• _What you have to do_: Beginning at the line containing "def cycle (s", print every line until the records end, keeping each exactly as it is.

══════

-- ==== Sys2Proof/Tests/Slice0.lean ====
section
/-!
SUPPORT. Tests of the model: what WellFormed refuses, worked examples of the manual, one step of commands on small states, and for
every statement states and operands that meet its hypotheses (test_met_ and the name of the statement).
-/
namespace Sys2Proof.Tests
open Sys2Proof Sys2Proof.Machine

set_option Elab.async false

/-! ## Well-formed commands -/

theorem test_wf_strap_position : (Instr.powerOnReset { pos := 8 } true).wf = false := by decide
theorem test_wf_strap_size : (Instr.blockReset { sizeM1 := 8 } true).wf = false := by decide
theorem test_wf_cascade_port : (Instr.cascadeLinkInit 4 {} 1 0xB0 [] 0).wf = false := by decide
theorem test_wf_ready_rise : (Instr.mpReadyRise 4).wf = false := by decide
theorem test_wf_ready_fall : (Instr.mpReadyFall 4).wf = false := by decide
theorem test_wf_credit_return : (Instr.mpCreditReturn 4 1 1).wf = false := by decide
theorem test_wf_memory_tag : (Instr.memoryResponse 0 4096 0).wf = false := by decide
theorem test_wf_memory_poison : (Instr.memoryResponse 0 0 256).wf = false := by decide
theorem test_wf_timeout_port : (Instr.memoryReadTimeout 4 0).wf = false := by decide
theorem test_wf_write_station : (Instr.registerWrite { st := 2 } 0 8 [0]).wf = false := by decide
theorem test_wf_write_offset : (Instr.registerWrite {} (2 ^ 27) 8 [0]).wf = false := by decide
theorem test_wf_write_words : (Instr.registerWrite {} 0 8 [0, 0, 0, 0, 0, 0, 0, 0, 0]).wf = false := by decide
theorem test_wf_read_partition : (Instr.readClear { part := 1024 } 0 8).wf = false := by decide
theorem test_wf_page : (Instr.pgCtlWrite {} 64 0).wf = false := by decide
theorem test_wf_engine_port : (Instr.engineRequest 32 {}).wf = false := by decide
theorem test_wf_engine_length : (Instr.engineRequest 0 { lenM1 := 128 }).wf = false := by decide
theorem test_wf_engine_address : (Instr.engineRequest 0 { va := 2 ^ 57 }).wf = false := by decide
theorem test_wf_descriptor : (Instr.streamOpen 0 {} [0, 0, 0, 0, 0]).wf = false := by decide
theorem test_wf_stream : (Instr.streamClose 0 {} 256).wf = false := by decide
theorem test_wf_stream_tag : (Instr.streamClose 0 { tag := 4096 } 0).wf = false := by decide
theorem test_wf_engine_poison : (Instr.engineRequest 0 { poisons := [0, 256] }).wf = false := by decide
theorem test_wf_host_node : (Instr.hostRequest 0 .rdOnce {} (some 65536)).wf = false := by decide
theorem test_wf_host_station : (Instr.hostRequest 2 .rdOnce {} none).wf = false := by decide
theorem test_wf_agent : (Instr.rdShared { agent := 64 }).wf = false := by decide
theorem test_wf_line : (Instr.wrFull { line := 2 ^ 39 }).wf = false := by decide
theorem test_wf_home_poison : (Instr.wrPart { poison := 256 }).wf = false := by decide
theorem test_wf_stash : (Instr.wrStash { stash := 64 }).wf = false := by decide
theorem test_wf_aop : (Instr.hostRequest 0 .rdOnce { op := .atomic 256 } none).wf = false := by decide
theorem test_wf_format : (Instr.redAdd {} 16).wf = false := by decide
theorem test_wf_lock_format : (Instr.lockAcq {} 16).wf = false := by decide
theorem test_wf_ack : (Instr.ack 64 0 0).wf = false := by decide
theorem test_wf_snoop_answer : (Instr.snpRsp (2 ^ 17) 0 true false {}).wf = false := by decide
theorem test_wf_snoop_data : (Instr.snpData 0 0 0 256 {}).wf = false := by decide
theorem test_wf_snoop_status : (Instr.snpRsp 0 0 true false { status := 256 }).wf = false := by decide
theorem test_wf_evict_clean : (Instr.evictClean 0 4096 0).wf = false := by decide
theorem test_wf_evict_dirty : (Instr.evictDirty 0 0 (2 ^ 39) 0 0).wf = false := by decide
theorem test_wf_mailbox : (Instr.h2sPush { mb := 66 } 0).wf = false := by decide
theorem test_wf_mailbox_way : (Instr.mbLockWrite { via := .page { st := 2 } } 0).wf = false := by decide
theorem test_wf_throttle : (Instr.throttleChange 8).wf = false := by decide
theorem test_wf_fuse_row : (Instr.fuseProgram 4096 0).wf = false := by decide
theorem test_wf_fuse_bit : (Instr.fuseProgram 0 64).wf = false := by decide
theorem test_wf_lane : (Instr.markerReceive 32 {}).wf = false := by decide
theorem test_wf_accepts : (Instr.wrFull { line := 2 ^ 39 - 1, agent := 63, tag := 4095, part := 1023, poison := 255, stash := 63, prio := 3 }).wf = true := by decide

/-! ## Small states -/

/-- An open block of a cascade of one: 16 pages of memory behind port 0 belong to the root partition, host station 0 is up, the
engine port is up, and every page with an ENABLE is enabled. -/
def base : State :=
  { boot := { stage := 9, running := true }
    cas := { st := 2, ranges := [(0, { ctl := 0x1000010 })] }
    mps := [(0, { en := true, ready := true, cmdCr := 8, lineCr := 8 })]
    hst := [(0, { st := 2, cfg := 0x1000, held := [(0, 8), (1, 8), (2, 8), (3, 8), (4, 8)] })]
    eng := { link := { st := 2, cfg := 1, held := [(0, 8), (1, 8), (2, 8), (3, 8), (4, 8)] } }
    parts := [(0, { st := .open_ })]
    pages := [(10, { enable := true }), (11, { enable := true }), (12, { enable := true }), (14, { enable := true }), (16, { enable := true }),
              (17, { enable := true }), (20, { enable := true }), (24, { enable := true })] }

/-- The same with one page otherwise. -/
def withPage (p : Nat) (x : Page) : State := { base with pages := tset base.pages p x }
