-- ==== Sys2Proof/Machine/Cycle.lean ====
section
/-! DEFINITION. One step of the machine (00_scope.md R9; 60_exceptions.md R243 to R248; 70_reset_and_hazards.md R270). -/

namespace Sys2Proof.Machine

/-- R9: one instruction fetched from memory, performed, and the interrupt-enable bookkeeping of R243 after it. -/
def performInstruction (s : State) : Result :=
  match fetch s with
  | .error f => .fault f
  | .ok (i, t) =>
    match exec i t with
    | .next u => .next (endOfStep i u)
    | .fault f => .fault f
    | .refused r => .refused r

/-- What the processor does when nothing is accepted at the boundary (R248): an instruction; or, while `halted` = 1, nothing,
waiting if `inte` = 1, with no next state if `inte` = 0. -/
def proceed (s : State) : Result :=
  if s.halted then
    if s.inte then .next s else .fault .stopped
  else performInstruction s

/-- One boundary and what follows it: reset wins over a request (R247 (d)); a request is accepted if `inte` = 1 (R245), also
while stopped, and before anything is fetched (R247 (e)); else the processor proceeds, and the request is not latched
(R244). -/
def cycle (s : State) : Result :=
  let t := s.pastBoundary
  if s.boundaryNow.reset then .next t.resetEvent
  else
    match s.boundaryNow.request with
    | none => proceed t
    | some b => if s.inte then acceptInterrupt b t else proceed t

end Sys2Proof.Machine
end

══════

• _Reply_:
def cycle (s : State) : Result :=
  let t := s.pastBoundary
  if s.boundaryNow.reset then .next t.resetEvent
  else
    match s.boundaryNow.request with
    | none => proceed t
    | some b => if s.inte then acceptInterrupt b t else proceed t

end Sys2Proof.Machine
end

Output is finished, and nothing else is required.